GENGHIS KHAN - BUT YOU CAN’T

As every historical fiction author will tell you, you only get to use about 10% of your research and another fifty per cent of that disappears in the second draft. You just hate to see some of it go, but go it must.

Like the research I found on Genghis Khan when I was researching Silk Road.

Here was the man who made Alexander the Great look like Alexander the Underachiever. His empire was twice the size of Rome’s and included large parts of modern day China, Mongolia, Russia, Azerbaijan, Armenia, Georgia, Iraq, Iran, Turkey, Kazakhstan, Kyrgyzstan, Uzbekistan, Pakistan, Tajikistan, Afghanistan, Turkmenistan, Moldova, South Korea, North Korea and Kuwait. All the Stans and then some.

His real name was Temujin; Genghis Khan is an honorific meaning ‘Universal Ruler’ and he took that on when he united the fractious Mongolian tribes at his coronation in 1206. Other titles included Lord of the Four Colors and Five Tongues, Lord of Life and Emperor of all Men.

He was also known as Mighty Manslayer and Scourge of God. And that was on a good day.

And I quote: “The greatest pleasure in life is to vanquish your enemies and chase them before you, to rob them of their wealth and see those dear to them bathed in tears, to ride their horses and clasp to your bosom their wives and daughters.’

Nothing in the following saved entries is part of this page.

section
/-! SUPPORT. What a step can do to the state, said once over every event (`EventMove`), and the register, result-flag and
flag-invariant statements read off it. -/

namespace Sys2Proof.Machine

/-! ## The address map read backwards (R64, R66) -/

/-- The byte address an entry of the map stands at (R30, R66). -/
def entryAddr (L : Nat) : MapEntry → Nat
  | .ctrl => ctrlAddr
  | .status => statusAddr
  | .cmd => cmdAddr
  | .caps => capsAddr
  | .limb i j => limbAddr L i j

theorem entryAddr_of_windowEntry {L k : Nat} {e : MapEntry} (h : windowEntry L k = some e) :
    entryAddr L e = Config.regBase + 4 * k := by
  unfold windowEntry at h
  split at h
  · cases h
    rw [entryAddr, limbAddr, Nat.div_add_mod]
  · cases h

/-- An access meets an entry only as a 32-bit access at the entry's own address. -/
theorem portEntry_eq_some {width : AccessWidth} {L addr : Nat} {e : MapEntry} (h : portEntry width L addr = some e) :
    width = .word ∧ addr = entryAddr L e := by
  cases width with
  | word =>
    refine ⟨rfl, ?_⟩
    dsimp only [portEntry, mapEntry] at h
    split_ifs at h with hmod hctrl hstatus hcmd hcaps hlow
    · cases h; exact hctrl
    · cases h; exact hstatus
    · cases h; exact hcmd
    · cases h; exact hcaps
    · rw [entryAddr_of_windowEntry h]
      unfold Config.regBase at *
      omega
  | byte => cases h
  | half => cases h
  | double => cases h

/-! ## Everything an event can do (R310) -/

/-- The moves of event `e` from state `s`. -/
inductive EventMove : Event → State → State → Prop
  /-- At most the port's last answer changes: a read, a refused write, an event without a step. -/
  | quiet {e s} (r : Option Reply) : EventMove e s { s with reply := r }
  | hardReset {s} : EventMove .resetAssert s (assertReset s)
  | released {s} : EventMove .resetRelease s (releaseReset s)
  | softReset {s} (v : Word) (hv : v.getLsbD 1 = true) :
    EventMove (.write .word ctrlAddr v) s (withReply writeOk (resetEngine s))
  | control {s} (v : Word) :
    EventMove (.write .word ctrlAddr v) s
      (withReply writeOk { s with ie := v.getLsbD 0, done := if v.getLsbD 2 then false else s.done })
  | busyFault {s width addr v} (hb : s.busy = true) :
    EventMove (.write width addr v) s (withReply writeBuserr (raiseFault .busy s))
  | limbWrite {s} (i : Reg) (j : Nat) (v : Word) (hj : j < s.limbs) (herr : s.err = false) (hb : s.busy = false) :
    EventMove (.write .word (limbAddr s.limbs i j) v) s (withReply writeOk (writeLimb i j v s))
  | illegal {s} (w : Word) (herr : s.err = false) (hb : s.busy = false) :
    EventMove (.write .word cmdAddr w) s (raiseFault .illegal (latchCommand w (withReply writeOk s)))
  | accepted {s} (w : Word) (c : Option ErrCode) (f : InFlight) (herr : s.err = false) (hb : s.busy = false) :
    EventMove (.write .word cmdAddr w) s (accept c f (latchCommand w (withReply writeOk s)))
  | command {s t} (i : Instr) (hrun : s.Running) (hdec : decode s.cmdreg = .ok i) (hmove : ExecMove i s t) :
    EventMove .engine s t
  | pass {s} (f : Option InFlight) (hrun : s.Running) : EventMove .pass s { s with hidden := f }
  | drawRefused {s} (val : Nat) (hwait : s.Waiting) : EventMove (.answer val) s (raiseFault .rand s)
  | drawTaken {s} (val : Nat) (f : InFlight) (hwait : s.Waiting) : EventMove (.answer val) s (receiveDraw f s)

section Events
variable {e : Event} {s t : State}

theorem EventMove.refl (e : Event) (s : State) : EventMove e s s := .quiet s.reply

theorem EventMove.of_commandWrite {w : Word} (h : commandWrite w s = .next t) :
    EventMove (.write .word cmdAddr w) s t := by
  rcases commandWrite_cases h with ⟨-, rfl⟩ | ⟨-, hb, rfl⟩ | ⟨herr, hb, hx⟩
  · exact .quiet _
  · exact .busyFault hb
  · obtain ⟨e, -, rfl⟩ | ⟨i, -, hx⟩ := acceptCommand_cases hx
    · exact .illegal w herr hb
    · have hidle : engineState (latchCommand w (withReply writeOk s)) = .idle := engineState_idle_iff.2 ⟨herr, hb⟩
      rw [exec_of_engineState_idle i hidle] at hx
      cases hx
      exact .accepted w _ _ herr hb

theorem EventMove.controlWrite (v : Word) (s : State) :
    EventMove (.write .word ctrlAddr v) s (withReply writeOk (controlWrite v s)) := by
  rcases controlWrite_cases v s with ⟨hv, h⟩ | ⟨-, h⟩ <;> rw [h]
  · exact .softReset v hv
  · exact .control v

theorem EventMove.windowWrite {i : Reg} {j : Nat} (hj : j < s.limbs) (v : Word) :
    EventMove (.write .word (limbAddr s.limbs i j) v) s (windowWrite i j v s) := by
  rcases windowWrite_cases i j v s with ⟨-, h⟩ | ⟨-, hb, h⟩ | ⟨herr, hb, h⟩ <;> rw [h]
  · exact .quiet _
  · exact .busyFault hb
  · exact .limbWrite i j v hj herr hb

theorem EventMove.of_hostWrite {width : AccessWidth} {addr : Nat} {v : Word} (h : hostWrite width addr v s = .next t) :
    EventMove (.write width addr v) s t := by
  unfold hostWrite at h
  cases hp : portEntry width s.limbs addr with
  | none => rw [hp] at h; cases h; exact .quiet _
  | some entry =>
    rw [hp] at h
    obtain ⟨rfl, rfl⟩ := portEntry_eq_some hp
    cases entry with
    | ctrl => cases h; exact .controlWrite v s
    | status => cases h; exact .quiet _
    | cmd => exact .of_commandWrite h
    | caps => cases h; exact .quiet _
    | limb i j => cases h; exact .windowWrite (portEntry_limb_lt hp) v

A sensitive new age guy, then.

photograph: Chineeb

For twenty years he led his pony-mounted armies on a whirlwind of rape and slaughter unmatched before or since. By some estimates he killed 35 million people. Over two decades, that’s one person every twenty seconds. He hardly had time for lunch.

Northern China is thought to have lost about three- quarters of its population. Some historians estimate he massacred so many Persians that Iran’s population did not reach its pre-Mongol levels again until the mid-20th century.

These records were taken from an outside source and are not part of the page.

-- ==== Sys2Proof/Word.lean ====
section
/-! DEFINITION. The bit vectors of the block's ports and counters (30_encoding.md R50, R56).
All of them number bit 0 as the least significant bit (00_scope.md R11). -/

namespace Sys2Proof

/-- A debounce counter, 8-bit two's complement: COUNTER_W = 8 (R7, R56). -/
abbrev Counter := BitVec 8

/-- A mixer input `linear` or `rot`, 16-bit two's complement (R53). -/
abbrev Axis := BitVec 16

/-- A MotorCommand, 8-bit two's complement with legal values -127 to 127 (R54). -/
abbrev MotorCommand := BitVec 8

/-- `pwm_floor` or a channel value, 32-bit unsigned (R55). -/
abbrev Level := BitVec 32

end Sys2Proof
end

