/-- "Exactly one Pressed is emitted per maximal run of asserted samples, at the run's first sample", from reset
(40_debounce.md's derived properties, item 1). -/
def Obligations.PressedOncePerAssertedRun : Prop :=
  ∀ (F : Int) (samples : List Bool) (ts : List Transition) (d : Counter), -127 ≤ F → F ≤ -1 →
    laneRun F 0 samples = some (ts, d) →
    ∀ j : Nat, ts[j]? = some .pressed ↔
      samples[j]? = some true ∧ (j = 0 ∨ samples[j - 1]? = some false)

/-- When Released is emitted, from reset: at the |F|-th sample of an unasserted run that begins at reset, at the
(1 + |F|)-th of one that follows an asserted sample, and at no other (item 2 of the same list). -/
def Obligations.ReleasedExactlyAtTheFloor : Prop :=
  ∀ (F : Int) (samples : List Bool) (ts : List Transition) (d : Counter), -127 ≤ F → F ≤ -1 →
    laneRun F 0 samples = some (ts, d) →
    ∀ j : Nat, ts[j]? = some .released ↔
      ∃ start : Nat, start ≤ j ∧ (∀ m : Nat, start ≤ m → m ≤ j → samples[m]? = some false) ∧
        ((start = 0 ∧ ((j + 1 - start : Nat) : Int) = -F) ∨
          (0 < start ∧ samples[start - 1]? = some true ∧ ((j + 1 - start : Nat) : Int) = 1 - F))

/-- "A Released is never emitted twice without an asserted sample between" (item 3 of the same list), from any
counter in range. -/
def Obligations.NoReleasedTwiceWithoutAssertion : Prop :=
  ∀ (F : Int) (c : Counter) (samples : List Bool) (ts : List Transition) (d : Counter), -127 ≤ F → F ≤ -1 →
    CounterInRange F c → laneRun F c samples = some (ts, d) →
    ∀ i j : Nat, i < j → ts[i]? = some Transition.released → ts[j]? = some Transition.released →
      ∃ m : Nat, i < m ∧ m < j ∧ samples[m]? = some true

/-- A gap of fewer than 1 + |F| unasserted samples between two asserted ones emits no Released, and the second still
emits Pressed (item 5 of the same list; the hazard "Short gaps re-fire Pressed"). -/
def Obligations.ShortGapPressesAgain : Prop :=
  ∀ (F : Int) (c : Counter) (k : Nat), -127 ≤ F → F ≤ -1 → CounterInRange F c → 1 ≤ k → (k : Int) < 1 - F →
    ∃ t, laneRun F c (true :: List.replicate k false ++ [true]) =
      some (t :: List.replicate k .unchanged ++ [.pressed], 1)

/-- A lane that is never asserted emits one Released, at the |F|-th step after reset, and nothing afterwards (item 6
of the same list; the hazard "Start-up Released"). -/
def Obligations.StartUpReleasedOnce : Prop :=
  ∀ (F : Int) (m k : Nat), -127 ≤ F → F ≤ -1 → (m : Int) + 1 = -F →
    ∃ d, laneRun F 0 (List.replicate (m + 1 + k) false) =
      some (List.replicate m .unchanged ++ Transition.released :: List.replicate k .unchanged, d) ∧ d.toInt = F

/-- What a sample history says of a counter (10_state.md, the paragraph on what Transitions reveal): after an
asserted sample 1; k unasserted samples later `max(1 - k, F)`; after k unasserted samples from reset `max(-k, F)`. -/
def Obligations.CounterAfterUnassertedRun : Prop :=
  ∀ (F : Int) (c : Counter) (k : Nat), -127 ≤ F → F ≤ -1 → CounterInRange F c →
    (∃ ts d, laneRun F c (true :: List.replicate k false) = some (ts, d) ∧ d.toInt = max (1 - (k : Int)) F) ∧
    (∃ ts d, laneRun F 0 (List.replicate k false) = some (ts, d) ∧ d.toInt = max (-(k : Int)) F)

/-- The order in which a model evaluates the lanes makes no difference, because they share nothing
(40_debounce.md): two debounce steps on different lanes leave the same counters either way round. The spec speaks of the
order within one step; that two standalone DEBs show it rests on a standalone DEB leaving the other lane's counter
(log 9). -/
def Obligations.LaneOrderIsImmaterial : Prop :=
  ∀ (i j : Nat) (a b : Bool) (s t : State), i ≠ j →
    execAll [laneOp i a, laneOp j b] s = .next t →
    ∃ u, execAll [laneOp j b, laneOp i a] s = .next u ∧ u.cnt = t.cnt

/-! ## The mixer -/

/-- R90, MIX: the whole operation, written out. It completes in every state of a legal block, reset or not. -/
def Obligations.MixEffect : Prop :=
  ∀ (s : State) (linear rot : Axis), s.cfg.Legal →
    encode (.mix linear rot) = (.mix, linear.toNat + rot.toNat * 2 ^ 16) ∧
    ∃ t left right, exec (.mix linear rot) s = .next t ∧
      t = { s with out := t.out } ∧ t.out.left = some left ∧ t.out.right = some right ∧
      ∀ lin ro l r adj : Int,
        lin = min (max linear.toInt (-127)) 127 → ro = min (max rot.toInt (-127)) 127 →
        l = lin - ro → r = lin + ro →
        adj = (if l > 127 then l - 127 else if l < -127 then l + 127
          else if r > 127 then r - 127 else if r < -127 then r + 127 else 0) →
        left.toInt = l - adj ∧ right.toInt = -(r - adj) ∧ left ≠ 0x80#8 ∧ right ≠ 0x80#8

/-- The mixer's outputs are in [-127, 127] for every input pair, "so the pattern 0x80 is never driven" (41_mixer.md,
derived properties). -/
def Obligations.MixOutputsInRange : Prop :=
  ∀ linear rot : Axis,
    CommandInRange (mix linear rot).left.toInt ∧ CommandInRange (mix linear rot).right.toInt ∧
    (mix linear rot).left ≠ 0x80#8 ∧ (mix linear rot).right ≠ 0x80#8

His army was the most efficient war machine ever assembled at that time, a juggernaut that swept all before it. Genghis was a master innovator; the Tatars were not just bad tempered bikies on ponies. They had four-wheeled mobile shields and bomb hurlers and Genghis himself was utterly ruthless. Another of his innovations was to use captured soldiers as slave-labor or cannon fodder. He would push local prisoners ahead of his army, knowing that their friends on the other side would be hesitant to murder their own.

After his Golden Horde sacked Beijing in 1214, a foreign ambassador reported that the bones of the dead were piled so high that they were the size of mountains; the soil, he said, was greasy with human fat.

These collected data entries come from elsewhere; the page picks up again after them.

-- ==== Sys2Proof/Laws/Ops.lean ====
section
/-! SUPPORT. What the shared operations can do, said once: when a guard lets a result through, and what stands on the
ports after each way of driving them. -/

namespace Sys2Proof.Machine

theorem configRefusal_eq_none_iff (c : Config) : configRefusal c = none ↔ c.Legal := by
  unfold configRefusal
  split
  · exact ⟨nofun, fun h => absurd h.1 (by assumption)⟩
  · split
    · exact ⟨nofun, fun h => absurd h.2 (by assumption)⟩
    · exact ⟨fun _ => ⟨not_not.1 (by assumption), not_not.1 (by assumption)⟩, fun _ => rfl⟩

theorem configRefusal_of_legal {c : Config} (h : c.Legal) : configRefusal c = none :=
  (configRefusal_eq_none_iff c).2 h

/-- The two reasons a configuration is refused for. -/
theorem configRefusal_eq_some {c : Config} {r : Refusal} (h : configRefusal c = some r) :
    (r = .badFloor ∧ ¬ c.FloorLegal) ∨ (r = .badInputCount ∧ c.FloorLegal ∧ ¬ c.CountLegal) := by
  unfold configRefusal at h
  split at h
  · left; exact ⟨(Option.some.inj h).symm, by assumption⟩
  · split at h
    · right; exact ⟨(Option.some.inj h).symm, not_not.1 (by assumption), by assumption⟩
    · cases h

theorem onMachine_of_legal {s : State} (h : s.cfg.Legal) (k : Result) : onMachine s k = k := by
  simp [onMachine, configRefusal_of_legal h]

theorem onMachine_of_not_legal {s : State} (h : ¬ s.cfg.Legal) :
    ∃ r, configRefusal s.cfg = some r ∧ ∀ k, onMachine s k = .refused r := by
  cases hr : configRefusal s.cfg with
  | none => exact absurd ((configRefusal_eq_none_iff _).1 hr) h
  | some r => exact ⟨r, rfl, fun k => by simp [onMachine, hr]⟩

/-- What lies behind the configuration guard when it answers a next state. -/
theorem onMachine_next {s t : State} {k : Result} (h : onMachine s k = .next t) : s.cfg.Legal ∧ k = .next t := by
  by_cases hl : s.cfg.Legal
  · exact ⟨hl, onMachine_of_legal hl k ▸ h⟩
  · obtain ⟨r, -, hk⟩ := onMachine_of_not_legal hl
    rw [hk] at h; cases h

theorem onMachine_fault {s : State} {f : Fault} {k : Result} (h : onMachine s k = .fault f) :
    s.cfg.Legal ∧ k = .fault f := by
  by_cases hl : s.cfg.Legal
  · exact ⟨hl, onMachine_of_legal hl k ▸ h⟩
  · obtain ⟨r, -, hk⟩ := onMachine_of_not_legal hl
    rw [hk] at h; cases h

theorem onMachine_refused {s : State} {r : Refusal} {k : Result} (h : onMachine s k = .refused r) :
    configRefusal s.cfg = some r ∨ (s.cfg.Legal ∧ k = .refused r) := by
  by_cases hl : s.cfg.Legal
  · exact .inr ⟨hl, onMachine_of_legal hl k ▸ h⟩
  · obtain ⟨r', hr, hk⟩ := onMachine_of_not_legal hl
    rw [hk] at h; cases h; exact .inl hr

theorem onceReset_of_done {s : State} (h : s.resetDone = true) (k : Result) : onceReset s k = k := by
  simp [onceReset, h]

theorem onceReset_of_not_done {s : State} (h : s.resetDone = false) (k : Result) :
    onceReset s k = .fault .notReset := by simp [onceReset, h]

theorem onceReset_next {s t : State} {k : Result} (h : onceReset s k = .next t) :
    s.resetDone = true ∧ k = .next t := by
  unfold onceReset at h; split at h
  · exact ⟨by assumption, h⟩
  · cases h

theorem onceReset_refused {s : State} {r : Refusal} {k : Result} (h : onceReset s k = .refused r) :
    s.resetDone = true ∧ k = .refused r := by
  unfold onceReset at h; split at h
  · exact ⟨by assumption, h⟩
  · cases h

theorem onceReset_fault {s : State} {f : Fault} {k : Result} (h : onceReset s k = .fault f) :
    (f = .notReset ∧ s.resetDone = false) ∨ k = .fault f := by
  unfold onceReset at h; split at h
  · exact .inr h
  · cases h; exact .inl ⟨rfl, by simpa using ‹¬ s.resetDone = true›⟩

theorem readCounter_eq_some_iff {s : State} {lane : Nat} {c : Counter} :
    s.readCounter lane = some c ↔ lane < s.cfg.nInputs ∧ s.cnt[lane]? = some c := by
  unfold State.readCounter; split <;> simp_all

/-- The one lane a standalone debounce step shows, and no other. -/
theorem transAt_ofLane_self {n lane : Nat} (h : lane < n) (t : Transition) :
    (Outputs.ofLane n lane t).transAt lane = some t := by
  simp [Outputs.ofLane, Outputs.transAt, h]

theorem transAt_ofLane_ne {n lane j : Nat} (h : j ≠ lane) (t : Transition) :
    (Outputs.ofLane n lane t).transAt j = none := by
  simp only [Outputs.ofLane, Outputs.transAt]
  rw [List.getElem?_set_ne (Ne.symm h)]
  by_cases hj : j < n <;> simp [hj]

theorem transAt_ofPoll (ts : List Transition) (m : MotorPair) (dl dr : DutyPair) (lane : Nat) :
    (Outputs.ofPoll ts m dl dr).transAt lane = ts[lane]? := by
  simp only [Outputs.ofPoll, Outputs.transAt, List.getElem?_map]
  cases ts[lane]? <;> rfl

end Sys2Proof.Machine
end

Genghis Khan’s empire at the time of his death. Lots of land and no chance of overcrowding.

Merv in Persia was regarded as the greatest seat of learning in all Asia. Genghis razed it to the ground, overseeing one of the greatest genocides in history. He spared just 400 artisans, who he sent back to his capital to work on Qaraqorum, his capital. Everyone else was killed. It took the survivors two weeks just to count the bodies.

In Russia he conquered an army four times the size of his own. Their leader, Prince Romanovitch of Kiev, along with his generals, were tied up and laid flat; he then built a wooden platform on top of them for himself and his officers to sit on while they divided the spoils. The Prince and his officers were crushed to death or suffocated underneath them.

He once even diverted a river to erase a rival emperor’s birthplace from the map. No act of spite or sadism was too much trouble.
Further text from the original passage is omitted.